A.Always shut off all mechanical systems for at least 24 hours first
B.Sample under conditions that represent normal occupancy, and document whether the HVAC was on or off
C.Only sample in the supply plenum, never in occupied rooms
D.Disconnect the return ducts before every sample
Explanation: Samples should represent the conditions occupants actually experience; the assessor records the HVAC status (on/off) and other conditions so results are interpreted in context rather than altering the environment artificially.
10Stachybotrys chartarum growth is confirmed on a wet gypsum board, yet the room air spore-trap shows very few Stachybotrys spores. What best explains this discrepancy?

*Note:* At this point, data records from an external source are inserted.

/-! ### push -/

@[simp] theorem State.push_config (a : Word) : (s.push a).config = s.config := rfl
@[simp] theorem State.push_v (a : Word) : (s.push a).v = s.v := rfl
@[simp] theorem State.push_i (a : Word) : (s.push a).i = s.i := rfl
@[simp] theorem State.push_pc (a : Word) : (s.push a).pc = s.pc := rfl
@[simp] theorem State.push_stack (a : Word) : (s.push a).stack = a :: s.stack := rfl
@[simp] theorem State.push_dt (a : Word) : (s.push a).dt = s.dt := rfl
@[simp] theorem State.push_st (a : Word) : (s.push a).st = s.st := rfl
@[simp] theorem State.push_screen (a : Word) : (s.push a).screen = s.screen := rfl
@[simp] theorem State.push_keys (a : Word) : (s.push a).keys = s.keys := rfl
@[simp] theorem State.push_run (a : Word) : (s.push a).run = s.run := rfl
@[simp] theorem State.push_mem (a : Word) : (s.push a).mem = s.mem := rfl
@[simp] theorem State.push_draws (a : Word) : (s.push a).draws = s.draws := rfl
@[simp] theorem State.push_drawn (a : Word) : (s.push a).drawn = s.drawn := rfl
@[simp] theorem State.push_getV (a : Word) (y : Reg) : (s.push a).getV y = s.getV y := rfl
@[simp] theorem State.push_readByte (a : Word) (d : Nat) : (s.push a).readByte d = s.readByte d := rfl
@[simp] theorem State.push_keyPressed (a : Word) (d : Nat) : (s.push a).keyPressed d = s.keyPressed d := rfl

/-! ### popTo -/

@[simp] theorem State.popTo_config (rest : List Word) : (s.popTo rest).config = s.config := rfl
@[simp] theorem State.popTo_v (rest : List Word) : (s.popTo rest).v = s.v := rfl
@[simp] theorem State.popTo_i (rest : List Word) : (s.popTo rest).i = s.i := rfl
@[simp] theorem State.popTo_pc (rest : List Word) : (s.popTo rest).pc = s.pc := rfl
@[simp] theorem State.popTo_stack (rest : List Word) : (s.popTo rest).stack = rest := rfl
@[simp] theorem State.popTo_dt (rest : List Word) : (s.popTo rest).dt = s.dt := rfl
@[simp] theorem State.popTo_st (rest : List Word) : (s.popTo rest).st = s.st := rfl
@[simp] theorem State.popTo_screen (rest : List Word) : (s.popTo rest).screen = s.screen := rfl
@[simp] theorem State.popTo_keys (rest : List Word) : (s.popTo rest).keys = s.keys := rfl
@[simp] theorem State.popTo_run (rest : List Word) : (s.popTo rest).run = s.run := rfl
@[simp] theorem State.popTo_mem (rest : List Word) : (s.popTo rest).mem = s.mem := rfl
@[simp] theorem State.popTo_draws (rest : List Word) : (s.popTo rest).draws = s.draws := rfl
@[simp] theorem State.popTo_drawn (rest : List Word) : (s.popTo rest).drawn = s.drawn := rfl
@[simp] theorem State.popTo_getV (rest : List Word) (y : Reg) : (s.popTo rest).getV y = s.getV y := rfl
@[simp] theorem State.popTo_readByte (rest : List Word) (d : Nat) : (s.popTo rest).readByte d = s.readByte d := rfl
@[simp] theorem State.popTo_keyPressed (rest : List Word) (d : Nat) : (s.popTo rest).keyPressed d = s.keyPressed d := rfl

/-! ### writeRun -/

@[simp] theorem State.writeRun_config (a : Nat) (bs : List Byte) : (s.writeRun a bs).config = s.config := rfl
@[simp] theorem State.writeRun_v (a : Nat) (bs : List Byte) : (s.writeRun a bs).v = s.v := rfl
@[simp] theorem State.writeRun_i (a : Nat) (bs : List Byte) : (s.writeRun a bs).i = s.i := rfl
@[simp] theorem State.writeRun_pc (a : Nat) (bs : List Byte) : (s.writeRun a bs).pc = s.pc := rfl
@[simp] theorem State.writeRun_stack (a : Nat) (bs : List Byte) : (s.writeRun a bs).stack = s.stack := rfl
@[simp] theorem State.writeRun_dt (a : Nat) (bs : List Byte) : (s.writeRun a bs).dt = s.dt := rfl
@[simp] theorem State.writeRun_st (a : Nat) (bs : List Byte) : (s.writeRun a bs).st = s.st := rfl
@[simp] theorem State.writeRun_screen (a : Nat) (bs : List Byte) : (s.writeRun a bs).screen = s.screen := rfl
@[simp] theorem State.writeRun_keys (a : Nat) (bs : List Byte) : (s.writeRun a bs).keys = s.keys := rfl
@[simp] theorem State.writeRun_run (a : Nat) (bs : List Byte) : (s.writeRun a bs).run = s.run := rfl
@[simp] theorem State.writeRun_mem (a : Nat) (bs : List Byte) : (s.writeRun a bs).mem = Memory.writeRun s.config s.mem a bs := rfl
@[simp] theorem State.writeRun_draws (a : Nat) (bs : List Byte) : (s.writeRun a bs).draws = s.draws := rfl
@[simp] theorem State.writeRun_drawn (a : Nat) (bs : List Byte) : (s.writeRun a bs).drawn = s.drawn := rfl
@[simp] theorem State.writeRun_getV (a : Nat) (bs : List Byte) (y : Reg) : (s.writeRun a bs).getV y = s.getV y := rfl
@[simp] theorem State.writeRun_sp (a : Nat) (bs : List Byte) : (s.writeRun a bs).sp = s.sp := rfl
@[simp] theorem State.writeRun_keyPressed (a : Nat) (bs : List Byte) (d : Nat) : (s.writeRun a bs).keyPressed d = s.keyPressed d := rfl

/-! ### loadRegs -/

@[simp] theorem State.loadRegs_config (a : Nat) (x : Reg) : (s.loadRegs a x).config = s.config := rfl
@[simp] theorem State.loadRegs_i (a : Nat) (x : Reg) : (s.loadRegs a x).i = s.i := rfl
@[simp] theorem State.loadRegs_pc (a : Nat) (x : Reg) : (s.loadRegs a x).pc = s.pc := rfl
@[simp] theorem State.loadRegs_stack (a : Nat) (x : Reg) : (s.loadRegs a x).stack = s.stack := rfl
@[simp] theorem State.loadRegs_dt (a : Nat) (x : Reg) : (s.loadRegs a x).dt = s.dt := rfl
@[simp] theorem State.loadRegs_st (a : Nat) (x : Reg) : (s.loadRegs a x).st = s.st := rfl
@[simp] theorem State.loadRegs_screen (a : Nat) (x : Reg) : (s.loadRegs a x).screen = s.screen := rfl
@[simp] theorem State.loadRegs_keys (a : Nat) (x : Reg) : (s.loadRegs a x).keys = s.keys := rfl
@[simp] theorem State.loadRegs_run (a : Nat) (x : Reg) : (s.loadRegs a x).run = s.run := rfl
@[simp] theorem State.loadRegs_mem (a : Nat) (x : Reg) : (s.loadRegs a x).mem = s.mem := rfl
@[simp] theorem State.loadRegs_draws (a : Nat) (x : Reg) : (s.loadRegs a x).draws = s.draws := rfl
@[simp] theorem State.loadRegs_drawn (a : Nat) (x : Reg) : (s.loadRegs a x).drawn = s.drawn := rfl
@[simp] theorem State.loadRegs_readByte (a : Nat) (x : Reg) (d : Nat) : (s.loadRegs a x).readByte d = s.readByte d := rfl
@[simp] theorem State.loadRegs_sp (a : Nat) (x : Reg) : (s.loadRegs a x).sp = s.sp := rfl
@[simp] theorem State.loadRegs_keyPressed (a : Nat) (x : Reg) (d : Nat) : (s.loadRegs a x).keyPressed d = s.keyPressed d := rfl

/-! ### consumeDraw -/

@[simp] theorem State.consumeDraw_config : (s.consumeDraw).config = s.config := rfl
@[simp] theorem State.consumeDraw_v : (s.consumeDraw).v = s.v := rfl
@[simp] theorem State.consumeDraw_i : (s.consumeDraw).i = s.i := rfl
@[simp] theorem State.consumeDraw_pc : (s.consumeDraw).pc = s.pc := rfl
@[simp] theorem State.consumeDraw_stack : (s.consumeDraw).stack = s.stack := rfl
@[simp] theorem State.consumeDraw_dt : (s.consumeDraw).dt = s.dt := rfl
@[simp] theorem State.consumeDraw_st : (s.consumeDraw).st = s.st := rfl
@[simp] theorem State.consumeDraw_screen : (s.consumeDraw).screen = s.screen := rfl
@[simp] theorem State.consumeDraw_keys : (s.consumeDraw).keys = s.keys := rfl
@[simp] theorem State.consumeDraw_run : (s.consumeDraw).run = s.run := rfl
@[simp] theorem State.consumeDraw_mem : (s.consumeDraw).mem = s.mem := rfl
@[simp] theorem State.consumeDraw_draws : (s.consumeDraw).draws = s.draws.tail := rfl
@[simp] theorem State.consumeDraw_drawn : (s.consumeDraw).drawn = s.drawn + 1 := rfl
@[simp] theorem State.consumeDraw_getV (y : Reg) : (s.consumeDraw).getV y = s.getV y := rfl
@[simp] theorem State.consumeDraw_readByte (d : Nat) : (s.consumeDraw).readByte d = s.readByte d := rfl
@[simp] theorem State.consumeDraw_sp : (s.consumeDraw).sp = s.sp := rfl
@[simp] theorem State.consumeDraw_keyPressed (d : Nat) : (s.consumeDraw).keyPressed d = s.keyPressed d := rfl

A.Stachybotrys is only detectable by gravimetric weighing of the cassette
B.Stachybotrys cannot grow on gypsum board, so the surface result must be an error
C.Air sampling always overcounts Stachybotrys, so the surface result is more reliable
D.Stachybotrys spores are heavy and held in a slimy mass, so they aerosolize poorly and are often underrepresented in air samples
Explanation: Stachybotrys produces spores in a wet, sticky (slimy) mass; the relatively heavy spores do not readily become airborne, so a room air sample can show low counts even with active surface growth, which is why surface/bulk sampling is important.